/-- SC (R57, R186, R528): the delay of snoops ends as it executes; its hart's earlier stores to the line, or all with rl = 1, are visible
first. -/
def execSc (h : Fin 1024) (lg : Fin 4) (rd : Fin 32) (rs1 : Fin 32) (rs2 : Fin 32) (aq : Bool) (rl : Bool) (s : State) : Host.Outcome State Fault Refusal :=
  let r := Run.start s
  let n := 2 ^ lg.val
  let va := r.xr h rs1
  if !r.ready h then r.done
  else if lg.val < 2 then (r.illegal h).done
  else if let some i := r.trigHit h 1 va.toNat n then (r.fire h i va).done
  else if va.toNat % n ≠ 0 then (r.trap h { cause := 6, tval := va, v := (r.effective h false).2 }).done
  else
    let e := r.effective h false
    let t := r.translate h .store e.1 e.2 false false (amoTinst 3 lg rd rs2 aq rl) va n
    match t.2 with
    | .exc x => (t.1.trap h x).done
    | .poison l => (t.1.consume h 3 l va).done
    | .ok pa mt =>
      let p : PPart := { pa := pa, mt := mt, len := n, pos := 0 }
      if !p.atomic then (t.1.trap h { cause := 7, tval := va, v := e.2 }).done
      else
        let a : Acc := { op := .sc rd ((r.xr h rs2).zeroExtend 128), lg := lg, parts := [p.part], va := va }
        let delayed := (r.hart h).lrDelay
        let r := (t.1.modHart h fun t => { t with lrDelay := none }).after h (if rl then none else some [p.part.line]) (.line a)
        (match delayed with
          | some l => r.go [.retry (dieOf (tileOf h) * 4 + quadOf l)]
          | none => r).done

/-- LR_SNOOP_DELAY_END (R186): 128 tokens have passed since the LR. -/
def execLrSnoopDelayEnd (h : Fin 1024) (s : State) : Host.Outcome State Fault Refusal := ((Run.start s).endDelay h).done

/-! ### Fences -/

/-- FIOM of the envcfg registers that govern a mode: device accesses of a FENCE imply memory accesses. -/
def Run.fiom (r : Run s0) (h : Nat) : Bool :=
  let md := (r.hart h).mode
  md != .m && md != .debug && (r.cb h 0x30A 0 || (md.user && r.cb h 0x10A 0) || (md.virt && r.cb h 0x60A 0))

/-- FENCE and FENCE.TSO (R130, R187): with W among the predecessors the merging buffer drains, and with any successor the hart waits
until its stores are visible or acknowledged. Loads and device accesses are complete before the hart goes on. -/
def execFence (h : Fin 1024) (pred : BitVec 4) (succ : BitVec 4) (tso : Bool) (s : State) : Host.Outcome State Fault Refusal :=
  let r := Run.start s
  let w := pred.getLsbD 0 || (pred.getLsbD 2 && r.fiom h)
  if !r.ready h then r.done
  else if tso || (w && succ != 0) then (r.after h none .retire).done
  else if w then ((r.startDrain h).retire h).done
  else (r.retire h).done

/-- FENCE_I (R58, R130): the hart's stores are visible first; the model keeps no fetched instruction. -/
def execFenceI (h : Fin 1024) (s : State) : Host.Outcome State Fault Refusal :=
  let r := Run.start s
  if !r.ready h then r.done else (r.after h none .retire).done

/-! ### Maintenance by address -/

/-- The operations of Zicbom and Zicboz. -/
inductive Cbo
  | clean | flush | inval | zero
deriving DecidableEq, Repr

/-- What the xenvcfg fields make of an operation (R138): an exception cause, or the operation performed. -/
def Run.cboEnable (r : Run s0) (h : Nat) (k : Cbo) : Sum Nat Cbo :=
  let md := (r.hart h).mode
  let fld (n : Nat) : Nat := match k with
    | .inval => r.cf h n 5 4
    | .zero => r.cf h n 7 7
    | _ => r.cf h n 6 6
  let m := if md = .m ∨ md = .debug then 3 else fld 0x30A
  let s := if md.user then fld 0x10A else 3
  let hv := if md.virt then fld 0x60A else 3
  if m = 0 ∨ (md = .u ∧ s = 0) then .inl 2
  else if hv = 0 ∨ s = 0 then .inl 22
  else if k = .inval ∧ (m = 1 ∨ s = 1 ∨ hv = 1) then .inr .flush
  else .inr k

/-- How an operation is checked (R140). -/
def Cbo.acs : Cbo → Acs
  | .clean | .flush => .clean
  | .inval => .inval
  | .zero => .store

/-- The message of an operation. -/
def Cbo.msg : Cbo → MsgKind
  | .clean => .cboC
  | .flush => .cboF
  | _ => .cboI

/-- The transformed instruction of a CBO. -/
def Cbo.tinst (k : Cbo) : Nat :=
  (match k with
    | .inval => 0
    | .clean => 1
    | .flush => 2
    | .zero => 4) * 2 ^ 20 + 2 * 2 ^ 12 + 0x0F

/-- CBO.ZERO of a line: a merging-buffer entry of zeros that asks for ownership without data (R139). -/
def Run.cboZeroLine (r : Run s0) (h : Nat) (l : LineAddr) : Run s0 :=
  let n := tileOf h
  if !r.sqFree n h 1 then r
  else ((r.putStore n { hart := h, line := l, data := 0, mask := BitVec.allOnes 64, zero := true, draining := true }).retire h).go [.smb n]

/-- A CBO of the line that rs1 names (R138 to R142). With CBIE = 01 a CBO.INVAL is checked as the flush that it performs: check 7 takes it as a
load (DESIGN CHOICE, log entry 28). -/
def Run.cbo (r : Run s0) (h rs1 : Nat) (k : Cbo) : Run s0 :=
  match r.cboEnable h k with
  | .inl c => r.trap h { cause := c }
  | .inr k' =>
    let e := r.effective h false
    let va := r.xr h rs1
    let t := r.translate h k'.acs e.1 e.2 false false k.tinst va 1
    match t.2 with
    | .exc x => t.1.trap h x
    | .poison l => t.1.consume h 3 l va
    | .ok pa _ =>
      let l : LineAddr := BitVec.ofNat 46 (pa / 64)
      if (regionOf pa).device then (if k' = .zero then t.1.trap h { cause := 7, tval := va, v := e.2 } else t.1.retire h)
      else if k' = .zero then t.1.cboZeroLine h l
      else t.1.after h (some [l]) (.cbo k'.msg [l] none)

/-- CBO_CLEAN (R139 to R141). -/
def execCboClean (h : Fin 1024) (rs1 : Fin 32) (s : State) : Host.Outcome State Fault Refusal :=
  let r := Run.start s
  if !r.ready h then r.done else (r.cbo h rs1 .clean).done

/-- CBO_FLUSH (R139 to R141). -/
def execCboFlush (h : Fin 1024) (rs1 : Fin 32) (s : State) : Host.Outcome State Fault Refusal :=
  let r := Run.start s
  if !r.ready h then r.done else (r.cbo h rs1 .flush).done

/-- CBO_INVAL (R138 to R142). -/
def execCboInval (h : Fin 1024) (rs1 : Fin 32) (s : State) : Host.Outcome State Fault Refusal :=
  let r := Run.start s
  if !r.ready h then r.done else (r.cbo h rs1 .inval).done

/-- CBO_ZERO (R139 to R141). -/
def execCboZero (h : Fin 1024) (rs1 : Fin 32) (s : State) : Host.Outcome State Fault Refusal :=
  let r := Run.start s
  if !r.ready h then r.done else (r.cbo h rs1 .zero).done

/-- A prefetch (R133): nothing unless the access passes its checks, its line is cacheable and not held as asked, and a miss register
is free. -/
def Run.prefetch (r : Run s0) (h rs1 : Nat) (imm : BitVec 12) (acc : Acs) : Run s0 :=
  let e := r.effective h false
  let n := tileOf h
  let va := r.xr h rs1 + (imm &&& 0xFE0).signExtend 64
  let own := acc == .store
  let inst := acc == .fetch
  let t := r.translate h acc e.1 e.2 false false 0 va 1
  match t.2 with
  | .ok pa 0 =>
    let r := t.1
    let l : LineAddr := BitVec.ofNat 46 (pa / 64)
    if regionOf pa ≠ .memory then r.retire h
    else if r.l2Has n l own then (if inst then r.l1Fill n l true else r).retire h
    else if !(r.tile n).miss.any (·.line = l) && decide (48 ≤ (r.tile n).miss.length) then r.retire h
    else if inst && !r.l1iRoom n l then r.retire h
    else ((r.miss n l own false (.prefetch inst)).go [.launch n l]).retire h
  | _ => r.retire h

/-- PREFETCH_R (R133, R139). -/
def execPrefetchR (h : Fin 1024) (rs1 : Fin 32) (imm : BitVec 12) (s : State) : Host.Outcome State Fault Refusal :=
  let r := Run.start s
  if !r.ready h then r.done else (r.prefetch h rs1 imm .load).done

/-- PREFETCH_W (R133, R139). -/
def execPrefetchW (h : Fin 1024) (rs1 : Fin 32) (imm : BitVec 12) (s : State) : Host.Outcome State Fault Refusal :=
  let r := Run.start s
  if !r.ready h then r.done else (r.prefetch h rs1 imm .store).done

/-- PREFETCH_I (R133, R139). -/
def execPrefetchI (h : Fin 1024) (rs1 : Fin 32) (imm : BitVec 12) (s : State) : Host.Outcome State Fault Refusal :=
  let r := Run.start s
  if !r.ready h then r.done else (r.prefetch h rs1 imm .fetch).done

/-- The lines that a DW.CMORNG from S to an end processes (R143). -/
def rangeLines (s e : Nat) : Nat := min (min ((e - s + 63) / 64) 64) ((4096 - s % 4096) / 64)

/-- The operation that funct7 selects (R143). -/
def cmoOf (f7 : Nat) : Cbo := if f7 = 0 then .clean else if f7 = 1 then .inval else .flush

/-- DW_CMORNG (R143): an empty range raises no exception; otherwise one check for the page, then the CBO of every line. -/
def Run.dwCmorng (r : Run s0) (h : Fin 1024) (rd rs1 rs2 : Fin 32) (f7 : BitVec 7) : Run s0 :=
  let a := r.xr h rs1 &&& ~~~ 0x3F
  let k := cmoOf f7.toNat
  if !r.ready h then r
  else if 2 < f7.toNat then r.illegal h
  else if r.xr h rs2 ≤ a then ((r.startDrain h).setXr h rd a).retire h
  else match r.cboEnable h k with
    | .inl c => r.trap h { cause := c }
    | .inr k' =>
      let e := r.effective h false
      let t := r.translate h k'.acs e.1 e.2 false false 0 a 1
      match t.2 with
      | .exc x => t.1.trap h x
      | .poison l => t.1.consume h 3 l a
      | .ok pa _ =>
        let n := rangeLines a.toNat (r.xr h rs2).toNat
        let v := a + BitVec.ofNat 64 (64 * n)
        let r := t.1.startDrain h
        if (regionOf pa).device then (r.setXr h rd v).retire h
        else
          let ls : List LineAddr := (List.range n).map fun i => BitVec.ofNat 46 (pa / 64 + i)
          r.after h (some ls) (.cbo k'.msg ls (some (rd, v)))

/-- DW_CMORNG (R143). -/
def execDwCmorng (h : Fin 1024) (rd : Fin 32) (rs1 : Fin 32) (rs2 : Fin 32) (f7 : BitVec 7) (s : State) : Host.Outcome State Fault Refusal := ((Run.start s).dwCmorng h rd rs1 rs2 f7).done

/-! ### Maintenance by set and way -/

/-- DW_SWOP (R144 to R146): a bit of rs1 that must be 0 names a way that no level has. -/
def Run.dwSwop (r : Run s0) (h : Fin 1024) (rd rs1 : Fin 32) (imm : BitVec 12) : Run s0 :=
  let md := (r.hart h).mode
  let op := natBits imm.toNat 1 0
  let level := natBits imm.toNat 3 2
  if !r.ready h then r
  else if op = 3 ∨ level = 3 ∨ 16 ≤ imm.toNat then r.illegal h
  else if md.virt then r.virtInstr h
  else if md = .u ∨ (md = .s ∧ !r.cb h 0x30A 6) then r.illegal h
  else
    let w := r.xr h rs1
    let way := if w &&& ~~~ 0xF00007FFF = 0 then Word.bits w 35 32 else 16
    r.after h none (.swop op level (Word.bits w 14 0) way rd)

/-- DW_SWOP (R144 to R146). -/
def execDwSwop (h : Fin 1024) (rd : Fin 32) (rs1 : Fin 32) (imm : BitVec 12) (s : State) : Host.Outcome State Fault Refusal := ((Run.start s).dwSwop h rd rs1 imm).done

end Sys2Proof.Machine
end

---

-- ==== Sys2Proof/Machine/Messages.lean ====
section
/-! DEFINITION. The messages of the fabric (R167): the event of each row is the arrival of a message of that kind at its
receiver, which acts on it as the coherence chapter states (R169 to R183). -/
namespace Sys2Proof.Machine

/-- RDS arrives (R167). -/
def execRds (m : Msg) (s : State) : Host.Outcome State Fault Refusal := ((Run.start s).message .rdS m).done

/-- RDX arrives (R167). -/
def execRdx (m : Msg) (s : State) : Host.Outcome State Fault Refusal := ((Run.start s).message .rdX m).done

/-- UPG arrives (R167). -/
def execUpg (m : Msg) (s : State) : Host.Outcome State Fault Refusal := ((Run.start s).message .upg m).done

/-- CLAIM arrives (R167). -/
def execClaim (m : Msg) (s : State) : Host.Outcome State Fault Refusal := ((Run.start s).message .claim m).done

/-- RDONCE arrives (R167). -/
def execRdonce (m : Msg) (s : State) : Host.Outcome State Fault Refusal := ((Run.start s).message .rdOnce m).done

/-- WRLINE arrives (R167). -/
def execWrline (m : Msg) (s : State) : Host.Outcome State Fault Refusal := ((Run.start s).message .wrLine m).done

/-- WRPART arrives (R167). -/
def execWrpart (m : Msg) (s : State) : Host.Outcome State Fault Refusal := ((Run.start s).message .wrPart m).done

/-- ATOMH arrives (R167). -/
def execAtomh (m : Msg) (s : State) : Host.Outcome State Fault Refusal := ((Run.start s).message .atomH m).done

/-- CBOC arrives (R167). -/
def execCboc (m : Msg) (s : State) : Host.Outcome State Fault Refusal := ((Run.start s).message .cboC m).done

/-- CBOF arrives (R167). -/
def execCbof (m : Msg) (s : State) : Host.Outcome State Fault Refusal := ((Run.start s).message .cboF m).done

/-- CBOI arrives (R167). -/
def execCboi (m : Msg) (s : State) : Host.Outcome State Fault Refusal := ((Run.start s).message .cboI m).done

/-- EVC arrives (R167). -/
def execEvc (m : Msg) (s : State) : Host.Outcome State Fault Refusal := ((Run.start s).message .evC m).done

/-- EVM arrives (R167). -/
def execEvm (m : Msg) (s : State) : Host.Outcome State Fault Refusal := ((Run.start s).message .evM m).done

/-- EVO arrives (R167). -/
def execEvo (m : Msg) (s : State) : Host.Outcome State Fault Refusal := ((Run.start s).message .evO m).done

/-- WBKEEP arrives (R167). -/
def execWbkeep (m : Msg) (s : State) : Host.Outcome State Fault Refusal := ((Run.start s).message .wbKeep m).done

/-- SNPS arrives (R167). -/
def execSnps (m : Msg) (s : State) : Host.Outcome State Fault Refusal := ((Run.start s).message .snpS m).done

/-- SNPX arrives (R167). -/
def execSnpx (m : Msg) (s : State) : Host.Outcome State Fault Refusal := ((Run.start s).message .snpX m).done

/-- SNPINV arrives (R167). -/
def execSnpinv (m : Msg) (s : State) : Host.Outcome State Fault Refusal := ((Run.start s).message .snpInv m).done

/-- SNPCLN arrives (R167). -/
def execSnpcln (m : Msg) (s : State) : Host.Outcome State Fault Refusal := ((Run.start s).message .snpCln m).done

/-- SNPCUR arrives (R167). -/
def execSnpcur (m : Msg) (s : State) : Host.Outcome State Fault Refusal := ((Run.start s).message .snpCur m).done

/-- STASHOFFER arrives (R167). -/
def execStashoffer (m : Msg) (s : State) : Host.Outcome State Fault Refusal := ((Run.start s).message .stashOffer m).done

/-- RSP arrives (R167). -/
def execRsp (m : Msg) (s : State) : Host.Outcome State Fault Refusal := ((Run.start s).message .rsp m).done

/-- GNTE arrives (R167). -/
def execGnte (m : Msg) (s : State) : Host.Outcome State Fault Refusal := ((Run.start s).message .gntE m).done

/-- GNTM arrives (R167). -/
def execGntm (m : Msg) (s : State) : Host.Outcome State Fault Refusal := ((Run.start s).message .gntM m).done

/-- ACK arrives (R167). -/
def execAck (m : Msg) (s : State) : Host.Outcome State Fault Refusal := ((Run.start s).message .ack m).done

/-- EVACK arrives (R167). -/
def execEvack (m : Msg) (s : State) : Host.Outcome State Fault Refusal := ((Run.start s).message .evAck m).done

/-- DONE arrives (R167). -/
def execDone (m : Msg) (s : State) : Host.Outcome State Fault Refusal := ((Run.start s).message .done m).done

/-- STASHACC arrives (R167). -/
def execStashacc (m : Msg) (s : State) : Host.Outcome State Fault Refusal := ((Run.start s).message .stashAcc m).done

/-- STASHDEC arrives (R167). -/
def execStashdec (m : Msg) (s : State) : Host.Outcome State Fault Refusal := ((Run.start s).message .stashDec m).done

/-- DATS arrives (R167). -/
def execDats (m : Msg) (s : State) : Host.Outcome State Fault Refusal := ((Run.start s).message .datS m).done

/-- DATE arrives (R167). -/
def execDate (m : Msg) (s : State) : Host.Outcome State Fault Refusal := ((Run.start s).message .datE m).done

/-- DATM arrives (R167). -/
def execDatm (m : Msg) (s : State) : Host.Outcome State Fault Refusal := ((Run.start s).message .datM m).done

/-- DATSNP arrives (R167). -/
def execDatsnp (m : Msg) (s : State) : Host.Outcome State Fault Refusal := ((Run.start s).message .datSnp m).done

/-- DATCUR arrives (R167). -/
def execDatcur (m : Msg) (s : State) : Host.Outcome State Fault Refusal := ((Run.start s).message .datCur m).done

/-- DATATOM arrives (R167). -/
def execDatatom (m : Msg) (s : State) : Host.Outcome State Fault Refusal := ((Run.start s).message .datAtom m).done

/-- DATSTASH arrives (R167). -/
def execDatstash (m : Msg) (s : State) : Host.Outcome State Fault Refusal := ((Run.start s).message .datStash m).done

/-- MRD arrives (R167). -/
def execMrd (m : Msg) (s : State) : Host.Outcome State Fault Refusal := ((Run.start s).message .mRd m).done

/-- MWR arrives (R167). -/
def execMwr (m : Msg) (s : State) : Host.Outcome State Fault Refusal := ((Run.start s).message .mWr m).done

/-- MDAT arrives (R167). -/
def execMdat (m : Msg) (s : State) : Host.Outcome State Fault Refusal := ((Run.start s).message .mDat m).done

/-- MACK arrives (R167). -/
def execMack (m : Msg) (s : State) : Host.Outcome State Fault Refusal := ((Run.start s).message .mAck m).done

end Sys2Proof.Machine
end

Work instruction:
Scan the lines above for "1, are visible" and for "since the LR. -/". Repeat exactly the line holding each of them and every line in between.

Response area:
/-- SC (R57, R186, R528): the delay of snoops ends as it executes; its hart's earlier stores to the line, or all with rl = 1, are visible
first. -/
def execSc (h : Fin 1024) (lg : Fin 4) (rd : Fin 32) (rs1 : Fin 32) (rs2 : Fin 32) (aq : Bool) (rl : Bool) (s : State) : Host.Outcome State Fault Refusal :=
  let r := Run.start s
  let n := 2 ^ lg.val
  let va := r.xr h rs1
  if !r.ready h then r.done
  else if lg.val < 2 then (r.illegal h).done
  else if let some i := r.trigHit h 1 va.toNat n then (r.fire h i va).done
  else if va.toNat % n ≠ 0 then (r.trap h { cause := 6, tval := va, v := (r.effective h false).2 }).done
  else
    let e := r.effective h false
    let t := r.translate h .store e.1 e.2 false false (amoTinst 3 lg rd rs2 aq rl) va n
    match t.2 with
    | .exc x => (t.1.trap h x).done
    | .poison l => (t.1.consume h 3 l va).done
    | .ok pa mt =>
      let p : PPart := { pa := pa, mt := mt, len := n, pos := 0 }
      if !p.atomic then (t.1.trap h { cause := 7, tval := va, v := e.2 }).done
      else
        let a : Acc := { op := .sc rd ((r.xr h rs2).zeroExtend 128), lg := lg, parts := [p.part], va := va }
        let delayed := (r.hart h).lrDelay
        let r := (t.1.modHart h fun t => { t with lrDelay := none }).after h (if rl then none else some [p.part.line]) (.line a)
        (match delayed with
          | some l => r.go [.retry (dieOf (tileOf h) * 4 + quadOf l)]
          | none => r).done

/-- LR_SNOOP_DELAY_END (R186): 128 tokens have passed since the LR. -/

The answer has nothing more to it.